Невозможно принуждение? Отчего же? Капиталистическое принуждение деньгами тем и отличалось от привычного насилия, что заставляло работника совершенно добровольно и даже без кнута надсмотрщика делать именно то, что требовалось хозяину. Принуждение голодом, стимулирование долларом отнюдь не способствуют развитию творческого труда, но и не делают его принципиально невозможным. Они просто делают его ущербным, неполноценным, а порой и мучительным. Об этом, как ни парадоксально, очень выразительно пишет тот же Делягин, когда переходит к конкретным вопросам (в данном случае– к организации научных исследований). С того момента, как корпорации и созданные ими фонды взяли в свои руки управление наукой, исследования выродились «в процесс сначала поиска, а затем, выражаясь по-советски, «освоения» выделенных средств. Авторы их вынуждены стремиться не столько к обнаружению и осмыслению новых явлений, сколько к приведению своих отчетов в соответствие с представлениями, а порой и предрассудками конкретных представителей каждого конкретного грантодателя. При этом качественные скачки в развитии человеческой мысли становятся институционально невозможными, так как гранты по вполне объективным коммерческим причинам представляются только на гарантированное и потому, как правило, заведомо незначительное продвижение вперед – не на открытие, а лишь на уточнение». В то самое время, когда перед людьми, казалось бы, открылись безграничные возможности поиска истины, общество уступает силам рынка даже ту ограниченную творческую свободу, которую имело со времен зарождения академической науки. Автономия университетов, свобода исследования вместе с другими завоеваниями просвещения уходят в прошлое. Свобода творчества, безжалостно констатирует все тот же автор, оказывается немыслима в эпоху, когда «значительная часть исследователей работает по заказам тех или иных коммерческих или политических сил. Такое положение вынуждает их вольно или невольно подгонять не только свои выводы, рекомендации и методы анализа, но и первоначальные наблюдения под заранее четко определенные требования заказчика или под собственные идеологические предрассудки. С точки зрения пагубного влияния на интеллектуальный результат, последнее настолько же хуже, насколько самоцензура творца страшнее и эффективнее обычного цензора».

Связанные с подобными противоречиями нравственные мучения по-своему не менее ужасны, чем те, что испытывает раб под кнутом надсмотрщика. Традиционная эксплуатация труда работника сменяется тотальной эксплуатацией его личности. Иными словами, возникает ситуация, когда некуда бежать. Ибо творческий процесс не ограничен ни временем, ни местом. Подчиняя его чужой воле, человек жертвует уже не несколькими часами «необходимого рабочего времени», а своим «Я». Вместо того чтобы преодолеть отчуждение, мы делаем его всеобъемлющим, всепроникающим.

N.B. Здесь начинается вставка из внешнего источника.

-- ==== Sys2Proof/Laws/Core.lean ====
section
/-! SUPPORT. Core: what the operations on cores do, and what issuing a short instruction leaves. -/
namespace Sys2Proof.Machine

@[simp] theorem getCore_setCore_same (s : Block) (c : Nat) (k : Core) : getCore (setCore s c k) c = k := by
  simp [getCore, setCore]

theorem getCore_setCore_other (s : Block) (c o : Nat) (k : Core) (h : o ≠ c) : getCore (setCore s c k) o = getCore s o := by
  simp [getCore, setCore, tabGet_tabSet_other _ _ _ _ _ h]

@[simp] theorem getCore_updCore_same (s : Block) (c : Nat) (f : Core → Core) : getCore (updCore s c f) c = f (getCore s c) := by
  simp [updCore]

theorem getCore_updCore_other (s : Block) (c o : Nat) (f : Core → Core) (h : o ≠ c) : getCore (updCore s c f) o = getCore s o := by
  simp [updCore, getCore_setCore_other s c o _ h]

@[simp] theorem getCore_updCtx (s : Block) (x o : Nat) (f : Ctx → Ctx) : getCore (updCtx s x f) o = getCore s o := rfl
@[simp] theorem getCore_bump (s : Block) (p i n o : Nat) : getCore (bump s p i n) o = getCore s o := rfl
@[simp] theorem getCore_drawFresh (s : Block) (o : Nat) : getCore (drawFresh s) o = getCore s o := rfl

/-- A fold of one context's instances keeps the image. -/
theorem leaveInst_image (gs : List GateWait) (rank : Nat) : ∀ x : Ctx, (gs.foldl (fun x g => leaveInst x g rank) x).image = x.image := by
  induction gs with
  | nil => intro x; rfl
  | cons g gs ih => intro x; exact ih _

theorem getCtx_updCtx_same (s : Block) (x : Nat) (f : Ctx → Ctx) : getCtx (updCtx s x f) x = f (getCtx s x) := by
  simp [updCtx, getCtx, setCtx]

theorem getCtx_updCtx_other (s : Block) (x y : Nat) (f : Ctx → Ctx) (h : y ≠ x) : getCtx (updCtx s x f) y = getCtx s y := by
  simp [updCtx, getCtx, setCtx, tabGet_tabSet_other _ _ _ _ _ h]

/-- Issue leaves device memory, the cluster stores, the other cores and every image alone. -/
theorem noteIssue_frame (s : Block) (c : Nat) :
    (noteIssue s c).dm = s.dm ∧ (noteIssue s c).cs = s.cs ∧ (∀ o, o ≠ c → getCore (noteIssue s c) o = getCore s o) ∧
      (∀ x, (getCtx (noteIssue s c) x).image = (getCtx s x).image) ∧
      ∃ l, getCore (noteIssue s c) c = { getCore s c with inLayers := l } := by
  unfold noteIssue
  simp only
  split
  · exact ⟨rfl, rfl, fun _ _ => rfl, fun _ => rfl, _, rfl⟩
  · refine ⟨rfl, rfl, fun o ho => ?_, fun x => ?_, ?_⟩
    · rw [getCore_updCtx, getCore_setCore_other _ _ _ _ ho]
    · by_cases hx : x = ctxNoOf (getCore s c)
      · subst hx
        rw [getCtx_updCtx_same, leaveInst_image]
        rfl
      · rw [getCtx_updCtx_other _ _ _ _ hx]
        rfl
    · exact ⟨_, by rw [getCore_updCtx, getCore_setCore_same]⟩

/-- The fields of the core that issuing finds as they were. -/
theorem issuing_eq (s : Block) (c : Nat) : ∃ l, issuing s c = { getCore s c with inLayers := l } := (noteIssue_frame s c).2.2.2.2

theorem countSteps_core (s : Block) (c : Nat) : ∃ n, 1 ≤ n ∧ getCore (countSteps s c) c = counted (getCore s c) n ∧
    (∀ o, o ≠ c → getCore (countSteps s c) o = getCore s o) ∧ (countSteps s c).dm = s.dm ∧ (countSteps s c).cs = s.cs ∧
    (countSteps s c).ctxs = s.ctxs := by
  refine ⟨1 + (Config.freeWord s.fresh).toNat, Nat.le_add_right _ _, ?_, fun o ho => ?_, rfl, rfl, rfl⟩
  · unfold countSteps
    simp only [getCore_bump, getCore_updCore_same, getCore_drawFresh]
    rfl
  · unfold countSteps
    simp only [getCore_bump, getCore_updCore_other _ _ _ _ ho, getCore_drawFresh]

/-- Where a loop end goes on depends on the active loops and the loop counters alone. -/
theorem loopEnd_pc (fuel : Nat) : ∀ (k k' : Core) (pc : Nat), k.loops = k'.loops → k.lc = k'.lc →
    (loopEnd fuel k pc).2 = (loopEnd fuel k' pc).2 := by
  induction fuel with
  | zero => intro k k' pc _ _; rfl
  | succ m ih =>
    intro k k' pc h1 h2
    cases hl : k.loops with
    | nil =>
      unfold loopEnd
      rw [← h1, hl]
    | cons l ls =>
      unfold loopEnd
      rw [← h1, hl]
      simp only
      have hc : getLC (applyLstep k l.lc) l.lc = getLC (applyLstep k' l.lc) l.lc := by
        show tabGet 0 k.lc l.lc = tabGet 0 k'.lc l.lc
        rw [h2]
      rw [hc]
      split
      · split
        · refine ih _ _ pc rfl ?_
          show tabSet k.lc l.lc 0 = tabSet k'.lc l.lc 0
          rw [h2]
        · rfl
      · rfl

/-- Going on in sequence inside CODE. -/
theorem advance_core (s : Block) (c len : Nat)
    (h : (loopEnd 4 (getCore s c) ((getCore s c).pc + len)).2 < codeLen s (getCore s c)) :
    getCore (advance s c len) c = inSequence (getCore s c) len ∧ (∀ o, o ≠ c → getCore (advance s c len) o = getCore s o) ∧
      (advance s c len).dm = s.dm ∧ (advance s c len).cs = s.cs ∧ (advance s c len).ctxs = s.ctxs := by
  unfold advance
  simp only
  have h' : ¬codeLen (setCore s c (setPc (loopEnd 4 (getCore s c) ((getCore s c).pc + len)).1
      (loopEnd 4 (getCore s c) ((getCore s c).pc + len)).2)) (getCore s c) ≤
      (loopEnd 4 (getCore s c) ((getCore s c).pc + len)).2 := Nat.not_le.2 h
  rw [if_neg h']
  exact ⟨getCore_setCore_same _ _ _, fun o ho => getCore_setCore_other _ _ _ _ ho, rfl, rfl, rfl⟩

/-- What `issuable` says. -/
theorem issuable_spec {s : Block} {c len : Nat} {sr vr : List Nat} (h : issuable s c len sr vr = true) :
    canIssue (getCore s c) = true ∧ gateShut s (getCore s c) = false ∧ (getCore s c).timed.isSome = false ∧
      (getCore s c).pc + len ≤ codeLen s (getCore s c) ∧
      ¬(len = 8 ∧ (getCore s c).loops.any (fun l => l.past = (getCore s c).pc + 4) = true) ∧
      loadPending (getCore s c) sr vr = false ∧ (longDst (getCore s c)).any (fun r => sr.contains r) = false ∧
      (loopEnd 4 (getCore s c) ((getCore s c).pc + len)).2 < codeLen s (getCore s c) := by
  simp only [issuable, Bool.and_eq_true, Bool.not_eq_true', decide_eq_true_eq, Option.isNone_iff_eq_none, Bool.or_eq_true,
    bne_iff_ne, ne_eq] at h
  obtain ⟨⟨⟨⟨⟨⟨⟨h2, h3⟩, h4⟩, h5⟩, h6⟩, h7⟩, h8⟩, h9⟩ := h
  refine ⟨h2, h3, by simp [h4], h5, ?_, h7, h8, h9⟩
  rintro ⟨e, ha⟩
  rcases h6 with h6 | h6
  · exact h6 e
  · rw [List.all_eq_true] at h6
    rw [List.any_eq_true] at ha
    obtain ⟨l, hl, hp⟩ := ha
    have := h6 l hl
    simp only [bne_iff_ne, ne_eq] at this
    exact this (by simpa using hp)

/-- A well-formed word decodes without a fault. -/
theorem decodeFault_none {s : Block} {c len : Nat} {sr vr : List Nat} (h : issuable s c len sr vr = true) :
    decodeFault s c len [] = none := by
  obtain ⟨_, _, _, h5, h6, _⟩ := issuable_spec h
  have h5' : ¬codeLen s (getCore s c) < (getCore s c).pc + len := Nat.not_lt.2 h5
  simp only [decodeFault, if_neg h5', List.append_nil]
  show (if _ then _ else _) = _
  rw [if_neg h6]

/-- The issue of a well-formed short instruction is what it does, on the core that has left the layers that end there. -/
theorem issueShort_eq {s : Block} {c len : Nat} {sr vr : List Nat} {f : Block → Exec} (h : issuable s c len sr vr = true) :
    issueShort s c len [] sr vr f =
      match f (noteIssue s c) with
      | .done s' => advance (countSteps s' c) c len
      | .jump s' t => updCore (countSteps s' c) c (fun k => jumped k t)
      | .fault cls d => faultCore s c cls d (getCore s c).pc
      | .stay s' => countSteps s' c
      | .wait => s := by
  obtain ⟨h2, h3, h4, _, _, h7, h8, _⟩ := issuable_spec h
  have hd := decodeFault_none h
  unfold issueShort
  simp only [h2, h3, h4, Bool.not_true, Bool.or_self, Bool.false_eq_true, if_false, List.append_nil, hd, h7, h8]
  cases f (noteIssue s c) <;> rfl

/-- A short instruction that changes its core alone, in sequence. f changes neither the loops nor their counters. -/
theorem issueShort_core {s : Block} {c len : Nat} {sr vr : List Nat} {f : Core → Core} (h : issuable s c len sr vr = true)
    (hl : ∀ k, (f k).loops = k.loops) (hc : ∀ k, (f k).lc = k.lc) (hp : ∀ k, (f k).pc = k.pc) (hx : ∀ k, (f k).placed = k.placed) :
    Issued s (issueShort s c len [] sr vr (onCore c f)) c len f := by
  obtain ⟨_, _, _, _, _, _, _, h9⟩ := issuable_spec h
  rw [issueShort_eq h]
  show Issued s (advance (countSteps (updCore (noteIssue s c) c f) c) c len) c len f
  obtain ⟨f1, f2, f3, f4, l, f5⟩ := noteIssue_frame s c
  obtain ⟨n, n1, n2, n3, n4, n5, n6⟩ := countSteps_core (updCore (noteIssue s c) c f) c
  rw [getCore_updCore_same] at n2
  have hlen : codeLen (countSteps (updCore (noteIssue s c) c f) c) (counted (f (getCore (noteIssue s c) c)) n) =
      codeLen s (getCore s c) := by
    have e1 : ctxNoOf (counted (f (getCore (noteIssue s c) c)) n) = ctxNoOf (getCore s c) := by
      show ((f _).placed.map _).getD 0 = _
      rw [hx, f5]
      rfl
    unfold codeLen ctxOf
    rw [e1]
    unfold getCtx
    rw [n6, updCore_ctxs]
    exact congrArg (fun i => i.code.length) (f4 (ctxNoOf (getCore s c)))
  have hpc : (counted (f (getCore (noteIssue s c) c)) n).pc = (getCore s c).pc := by
    show (f _).pc = _
    rw [hp, f5]
  have hend : (loopEnd 4 (counted (f (getCore (noteIssue s c) c)) n) ((getCore s c).pc + len)).2 =
      (loopEnd 4 (getCore s c) ((getCore s c).pc + len)).2 := by
    refine loopEnd_pc 4 _ _ _ ?_ ?_
    · show (f _).loops = _
      rw [hl, f5]
    · show (f _).lc = _
      rw [hc, f5]
  obtain ⟨a1, a2, a3, a4, _⟩ := advance_core (countSteps (updCore (noteIssue s c) c f) c) c len (by
    rw [n2, hpc, hend, hlen]
    exact h9)
  refine ⟨⟨n, n1, by rw [a1, n2]; rfl⟩, fun o ho => ?_, ?_, ?_⟩
  · rw [a2 o ho, n3 o ho, getCore_updCore_other _ _ _ _ ho, f3 o ho]
  · rw [a3, n4, updCore_dm, f1]
  · rw [a4, n5, updCore_cs, f2]

/-- A command of a started module completes with its effect on the block. -/
theorem onStarted_eq {f : Block → Block} {s : State} (h : started s.block = true) :
    onStarted f s = .next { s with block := f s.block } := by
  simp only [started, Bool.and_eq_true, decide_eq_true_eq] at h
  simp only [onStarted, onBlock]
  rw [if_pos h]

/-- A command whose meaning acts on a started module completes with its effect. -/
theorem completes_started {i : Instr} {f : Block → Block} {s : State} {Q : Block → Prop} (e : exec i s = onStarted f s)
    (h : started s.block = true) (q : Q (f s.block)) : Completes i s Q :=
  ⟨_, e.trans (onStarted_eq h), rfl, q⟩

/-- A command whose meaning acts whatever the module's phase completes with its effect. -/
theorem completes_block {i : Instr} {f : Block → Block} {s : State} {Q : Block → Prop} (e : exec i s = onBlock f s)
    (q : Q (f s.block)) : Completes i s Q :=
  ⟨_, e, rfl, q⟩

end Sys2Proof.Machine
end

Корпорации оказываются в двусмысленном положении. Им нужна творческая личность, нужен работник, способный не только исполнять приказы, но и давать выход своей фантазии, формулирующей нестандартные идеи. Но для них жизненно необходимо, чтобы эти идеи шли исключительно на пользу корпорации, чтобы поведение работника оставалось в рамках, заранее заданных корпоративной элитой.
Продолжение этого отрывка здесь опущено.